Still, some financial institutions are hesitant to enlist external fintechs to deliver automation augmenting pen-and-paper operations in brick-and-mortar banks. While our recently published bank research Getting Ahead of the Digital Banking Curve, developed in partnership with Lendit, indicates a high interest in collaboration, with 67% of respondents willing to collaborate with fintechs, a sizable 33% of leaders expressed a preference for solely internal development. Yet, interestingly, respondents that prefer in-house development cite IT capacity and development bandwidth as prohibitive to new product development.

 

So what gives? An outdated mindset for starters. 

 

Banks’ fintech hesitations, though multidimensional, are ultimately rooted in the build vs. buy dichotomy – institutions believe they must either construct their own technological infrastructure or task an external vendor with an overhaul. 

 

However, this all-or-nothing mindset ignores the middle-ground of IT gaps that could be remedied through strategic partnerships.

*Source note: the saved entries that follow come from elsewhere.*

/-- R173 (d), R203: with an empty message AVAL raises BITPOS_RANGE for every position and changes AV and ERRCODE alone. -/
def Obligations.AvalOnEmptyMessageIsBitposRange : Prop :=
  ∀ s : State, s.mlen = 0 → exec .aval s = .next { s with status := { s.status with av := false, errcode := 4 } }

/-- R25, R171: the sequencer, started at CHECK for AVAL, ends IDLE in exactly the state AVAL leaves, after one transition
if a check fails and after 1 + 2 (34 NB + 16) if none does. The step-wise reading is the model's (log entry 5). -/
def Obligations.SequencerRunsAval : Prop :=
  ∀ s : State, s.seq = .idle →
    exec .aval s = .next (seqRun
      (if s.mlen.toNat < 2 ^ 61 ∧ s.mlen.toNat ≤ s.cfg.msgCap ∧ s.bitpos.toNat < 8 * s.mlen.toNat
        then 1 + 2 * (34 * numBlocks s.mlen.toNat + 16) else 1)
      { s with seq := .check .avalMessage })

/-! ### All commands -/

/-- R30, R26, R53, R57: no command changes MLEN, BITPOS, the configuration or a byte of MSG, and none touches the host's
queue, its answer or the idle sequencer. -/
def Obligations.CommandsKeepOperandsAndMessage : Prop :=
  ∀ (i : Instr) (s t : State), exec i s = .next t →
    t.mlen = s.mlen ∧ t.bitpos = s.bitpos ∧ t.cfg = s.cfg ∧ t.seq = s.seq ∧ t.pending = s.pending ∧
    t.response = s.response ∧ (∀ a : Nat, Memory.read t.msg a = Memory.read s.msg a) ∧ t.msg = s.msg

/-- R200, R208, R210: what ERRCODE reports after each command: the first check that fails, or 0. -/
def Obligations.EveryCommandReportsItsOutcome : Prop :=
  ∀ (i : Instr) (s t : State), exec i s = .next t →
    t.status.errcode =
      (match i with
       | .hash => if 2 ^ 61 ≤ s.mlen.toNat then 2 else if s.cfg.msgCap < s.mlen.toNat then 3 else 0
       | .aval => if 2 ^ 61 ≤ s.mlen.toNat then 2 else if s.cfg.msgCap < s.mlen.toNat then 3
           else if 8 * s.mlen.toNat ≤ s.bitpos.toNat then 4 else 0
       | .xcm => 0
       | .xcme _ _ => 0
       | .mix => 0
       | .clr => 0)

/-- R204: a command that fails is HASH or AVAL, and changes ERRCODE and the valid flag of its own result, nothing else. -/
def Obligations.FailedCommandKeepsResults : Prop :=
  ∀ (i : Instr) (s t : State), exec i s = .next t → t.status.errcode ≠ 0 →
    (i = .hash ∧ t = { s with status := { s.status with dv := false, errcode := t.status.errcode } }) ∨
    (i = .aval ∧ t = { s with status := { s.status with av := false, errcode := t.status.errcode } })

/-- R39: no command reads a result left by an earlier one: on two states with the same operands, message and configuration
a command leaves the same in every register it writes, whatever the result registers held. -/
def Obligations.ResultsDoNotFeedBack : Prop :=
  ∀ (i : Instr) (s s' t t' : State), s.cfg = s'.cfg → s.mlen = s'.mlen → s.bitpos = s'.bitpos → s.msg = s'.msg →
    exec i s = .next t → exec i s' = .next t' → t.status.errcode = t'.status.errcode ∧
    (t.status.errcode = 0 →
      (i = .hash → t.f = t'.f ∧ t.h = t'.h ∧ t.w = t'.w) ∧
      (i = .aval → t.f = t'.f ∧ t.h = t'.h ∧ t.w = t'.w ∧ t.ref = t'.ref ∧ t.avcnt = t'.avcnt) ∧
      (i = .xcm → t.xcm = t'.xcm ∧ t.xmin = t'.xmin ∧ t.status.xge4 = t'.status.xge4) ∧
      (∀ a b, i = .xcme a b → t.xent = t'.xent) ∧
      (i = .mix → t.mixnum = t'.mixnum ∧ t.mixden = t'.mixden ∧ t.scorenum = t'.scorenum ∧
        t.status.mgt4 = t'.status.mgt4) ∧
      (i = .clr → t.status = t'.status ∧ t.f = t'.f ∧ t.h = t'.h ∧ t.w = t'.w ∧ t.ref = t'.ref ∧
        t.avcnt = t'.avcnt ∧ t.xcm = t'.xcm ∧ t.xmin = t'.xmin ∧ t.xent = t'.xent ∧ t.mixnum = t'.mixnum ∧
        t.mixden = t'.mixden ∧ t.scorenum = t'.scorenum))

The basic scaffolding for a developed digital structure exists, and efficient and expedient collaboration with a fintech can effectively build out systems and services that consumers crave. 

 

As Fifth Third Bank SVP Chris Dervan notes in our report, banks already possess superior balance sheets and impeccable customer relationships. Through strategic fintech partnerships, banks can play to their strengths while accelerating speed-to-market with differentiated, customer-centric solutions.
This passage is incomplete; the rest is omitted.